WHAT IS REQUIRED
The number of lines below that contain the word "retryBring" is all that the answer should hold.

Saved data entries
§ §

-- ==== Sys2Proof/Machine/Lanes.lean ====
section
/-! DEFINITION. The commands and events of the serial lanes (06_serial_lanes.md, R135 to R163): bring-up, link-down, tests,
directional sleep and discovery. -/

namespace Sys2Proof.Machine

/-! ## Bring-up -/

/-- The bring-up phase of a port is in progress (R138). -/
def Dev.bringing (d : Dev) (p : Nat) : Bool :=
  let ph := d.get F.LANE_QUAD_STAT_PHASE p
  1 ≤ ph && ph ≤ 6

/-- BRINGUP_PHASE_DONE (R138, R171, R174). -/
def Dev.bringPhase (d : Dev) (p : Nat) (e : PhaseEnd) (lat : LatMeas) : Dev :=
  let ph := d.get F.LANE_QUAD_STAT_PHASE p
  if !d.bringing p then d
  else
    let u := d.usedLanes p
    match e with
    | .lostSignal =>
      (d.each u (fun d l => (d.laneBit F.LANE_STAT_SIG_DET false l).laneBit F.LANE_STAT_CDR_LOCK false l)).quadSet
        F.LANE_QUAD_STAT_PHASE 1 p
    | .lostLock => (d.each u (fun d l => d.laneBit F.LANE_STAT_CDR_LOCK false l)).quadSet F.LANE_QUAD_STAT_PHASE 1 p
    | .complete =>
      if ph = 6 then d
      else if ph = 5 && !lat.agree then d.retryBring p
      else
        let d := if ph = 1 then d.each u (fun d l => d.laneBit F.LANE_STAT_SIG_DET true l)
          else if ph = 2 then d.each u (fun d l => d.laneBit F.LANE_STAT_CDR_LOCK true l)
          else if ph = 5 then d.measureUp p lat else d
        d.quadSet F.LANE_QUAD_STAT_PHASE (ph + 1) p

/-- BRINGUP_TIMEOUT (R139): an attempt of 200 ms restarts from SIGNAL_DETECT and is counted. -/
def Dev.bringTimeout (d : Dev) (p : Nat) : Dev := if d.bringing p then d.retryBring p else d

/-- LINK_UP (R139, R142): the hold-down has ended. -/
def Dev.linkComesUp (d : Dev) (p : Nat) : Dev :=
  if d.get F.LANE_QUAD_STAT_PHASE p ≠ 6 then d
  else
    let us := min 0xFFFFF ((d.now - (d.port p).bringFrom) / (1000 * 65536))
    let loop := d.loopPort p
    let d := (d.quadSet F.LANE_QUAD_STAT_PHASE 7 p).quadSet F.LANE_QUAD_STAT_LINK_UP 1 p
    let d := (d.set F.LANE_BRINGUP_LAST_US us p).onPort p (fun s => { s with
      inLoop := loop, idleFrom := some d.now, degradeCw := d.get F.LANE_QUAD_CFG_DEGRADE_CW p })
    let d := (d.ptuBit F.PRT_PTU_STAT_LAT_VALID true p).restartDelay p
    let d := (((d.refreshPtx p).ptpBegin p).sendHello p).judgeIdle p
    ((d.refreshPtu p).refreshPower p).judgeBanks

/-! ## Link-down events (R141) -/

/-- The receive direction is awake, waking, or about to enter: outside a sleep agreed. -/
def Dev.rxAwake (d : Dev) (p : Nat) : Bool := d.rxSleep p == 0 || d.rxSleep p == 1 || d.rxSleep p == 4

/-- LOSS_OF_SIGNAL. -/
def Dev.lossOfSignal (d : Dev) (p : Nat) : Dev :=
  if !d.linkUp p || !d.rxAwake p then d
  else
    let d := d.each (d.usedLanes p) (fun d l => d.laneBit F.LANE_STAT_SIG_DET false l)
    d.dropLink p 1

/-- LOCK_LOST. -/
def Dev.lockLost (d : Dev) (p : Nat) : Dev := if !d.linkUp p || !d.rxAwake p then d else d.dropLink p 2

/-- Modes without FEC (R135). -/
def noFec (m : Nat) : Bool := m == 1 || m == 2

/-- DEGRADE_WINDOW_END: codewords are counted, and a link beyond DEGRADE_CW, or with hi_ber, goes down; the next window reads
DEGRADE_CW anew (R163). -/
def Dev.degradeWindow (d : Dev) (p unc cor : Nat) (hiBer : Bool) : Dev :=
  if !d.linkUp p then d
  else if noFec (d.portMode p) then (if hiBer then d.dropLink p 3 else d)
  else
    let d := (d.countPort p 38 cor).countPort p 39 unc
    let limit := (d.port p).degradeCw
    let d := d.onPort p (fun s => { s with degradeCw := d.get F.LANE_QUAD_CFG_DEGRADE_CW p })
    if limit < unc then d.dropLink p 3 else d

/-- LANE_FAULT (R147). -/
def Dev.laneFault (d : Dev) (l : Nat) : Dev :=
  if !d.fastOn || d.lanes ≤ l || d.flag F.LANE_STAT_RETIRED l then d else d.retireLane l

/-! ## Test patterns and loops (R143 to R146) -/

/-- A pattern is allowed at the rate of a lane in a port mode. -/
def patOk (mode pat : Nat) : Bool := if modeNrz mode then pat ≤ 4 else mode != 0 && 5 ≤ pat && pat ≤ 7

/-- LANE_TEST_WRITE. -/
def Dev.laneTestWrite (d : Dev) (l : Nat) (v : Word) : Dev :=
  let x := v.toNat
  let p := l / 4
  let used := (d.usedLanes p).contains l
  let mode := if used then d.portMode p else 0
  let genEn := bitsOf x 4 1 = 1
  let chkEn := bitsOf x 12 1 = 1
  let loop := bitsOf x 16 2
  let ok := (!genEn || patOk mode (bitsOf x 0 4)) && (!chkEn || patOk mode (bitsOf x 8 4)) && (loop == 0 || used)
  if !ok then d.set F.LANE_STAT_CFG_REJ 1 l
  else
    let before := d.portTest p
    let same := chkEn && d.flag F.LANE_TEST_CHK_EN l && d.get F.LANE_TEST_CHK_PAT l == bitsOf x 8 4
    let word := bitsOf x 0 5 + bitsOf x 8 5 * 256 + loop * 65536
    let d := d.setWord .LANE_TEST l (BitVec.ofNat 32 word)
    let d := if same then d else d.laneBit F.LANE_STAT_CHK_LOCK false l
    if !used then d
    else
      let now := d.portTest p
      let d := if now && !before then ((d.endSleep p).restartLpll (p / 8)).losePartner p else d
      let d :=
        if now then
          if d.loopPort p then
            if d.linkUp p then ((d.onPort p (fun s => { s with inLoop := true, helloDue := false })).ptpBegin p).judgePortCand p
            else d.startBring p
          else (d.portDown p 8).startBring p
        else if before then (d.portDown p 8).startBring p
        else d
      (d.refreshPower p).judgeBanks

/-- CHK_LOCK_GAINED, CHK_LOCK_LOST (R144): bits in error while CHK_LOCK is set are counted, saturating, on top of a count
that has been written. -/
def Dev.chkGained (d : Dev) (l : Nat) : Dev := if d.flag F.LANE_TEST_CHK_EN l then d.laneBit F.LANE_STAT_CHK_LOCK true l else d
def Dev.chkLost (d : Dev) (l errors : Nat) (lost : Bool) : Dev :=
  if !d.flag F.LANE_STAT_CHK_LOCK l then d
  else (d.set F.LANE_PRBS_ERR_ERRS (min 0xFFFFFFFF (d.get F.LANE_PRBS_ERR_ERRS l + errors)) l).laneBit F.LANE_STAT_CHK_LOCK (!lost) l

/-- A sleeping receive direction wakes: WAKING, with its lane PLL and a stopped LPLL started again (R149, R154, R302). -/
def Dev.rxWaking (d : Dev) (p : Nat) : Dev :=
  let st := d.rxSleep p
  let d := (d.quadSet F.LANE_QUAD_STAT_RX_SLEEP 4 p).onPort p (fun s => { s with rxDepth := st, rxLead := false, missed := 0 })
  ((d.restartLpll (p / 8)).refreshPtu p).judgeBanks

§ §

ANSWER TO THIS PROBLEM
2